» **Dataset excerpts**:
__________________________________________________
/-- Receive gain at a beat boundary (R111). -/
def State.gainTick (s : State) (p : Nat) : State :=
  if s.pval p 0x2002 1 = 1 then
    let x := s.port p
    let y : Port := { x with gain := s.pval p 0x2002 2, gainNext := none, quietBeats := 0 }
    if y = x then s else s.setPort p y
  else match (s.port p).gainNext with
    | some g => s.updPort p fun x => { x with gain := g, gainNext := none }
    | none => s

/-- Beats in which a hold was in force count (R184). -/
def State.holdTick (s : State) (p : Nat) (b : Band) : State :=
  let x := s.echo p b
  if x.hold || x.holds.any fun e => decide (s.tsc < e.2 + beatNs) then s.pbump p 0x2004 (0x26 + bandNo b) else s

/-- A model that waits for the boundary comes into force (R180). -/
def State.modelTick (s : State) (p : Nat) (b : Band) : State :=
  match (s.echo p b).nextTaps with
  | some taps => s.applyModel p b taps
  | none => s

/-- Line flag 6 falls where the limit did not act in the ending beat (R109). -/
def State.limitTick (s : State) (p : Nat) : State :=
  let x := s.port p
  match x.limitBeat with
  | some n => if n + 1 < s.beat then (s.updPort p fun y => { y with limitBeat := none }).lineFlag p 6 false else s
  | none => s

/-- What a port does at a beat boundary, after the shadows are loaded. -/
def State.portTick (s : State) (p : Nat) : State :=
  let s := s.limitTick p
  let s := (((s.holdTick p .nb).holdTick p .bb).modelTick p .nb).modelTick p .bb
  let s := (s.portPolicy p).settleBands p
  let s := s.updPort p fun x => x.openDue s.tsc s.beat
  let s := s.matrixStep p
  let s := if (s.port p).state = .stopping ∧ (s.port p).stateBeat + 250 ≤ s.beat then (s.finishStopping p).portPolicy p else s
  let s := if (s.port p).state = .swapping ∧ (s.port p).step = .drain ∧ (s.port p).stateBeat + 250 ≤ s.beat then s.drainSwap p else s
  if s.portUp p then ((s.foldTick p).scaleTick p).gainTick p else s

end Sys2Proof.Machine
end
__________________________________________________
» **Try it**:
An exact copy of the line containing "def State.modelTick (s" and all lines after it, through the last line of the entries, is the required answer.

» **Written response**:
def State.modelTick (s : State) (p : Nat) (b : Band) : State :=
  match (s.echo p b).nextTaps with
  | some taps => s.applyModel p b taps
  | none => s

/-- Line flag 6 falls where the limit did not act in the ending beat (R109). -/
def State.limitTick (s : State) (p : Nat) : State :=
  let x := s.port p
  match x.limitBeat with
  | some n => if n + 1 < s.beat then (s.updPort p fun y => { y with limitBeat := none }).lineFlag p 6 false else s
  | none => s

/-- What a port does at a beat boundary, after the shadows are loaded. -/
def State.portTick (s : State) (p : Nat) : State :=
  let s := s.limitTick p
  let s := (((s.holdTick p .nb).holdTick p .bb).modelTick p .nb).modelTick p .bb
  let s := (s.portPolicy p).settleBands p
  let s := s.updPort p fun x => x.openDue s.tsc s.beat
  let s := s.matrixStep p
  let s := if (s.port p).state = .stopping ∧ (s.port p).stateBeat + 250 ≤ s.beat then (s.finishStopping p).portPolicy p else s
  let s := if (s.port p).state = .swapping ∧ (s.port p).step = .drain ∧ (s.port p).stateBeat + 250 ≤ s.beat then s.drainSwap p else s
  if s.portUp p then ((s.foldTick p).scaleTick p).gainTick p else s

end Sys2Proof.Machine
end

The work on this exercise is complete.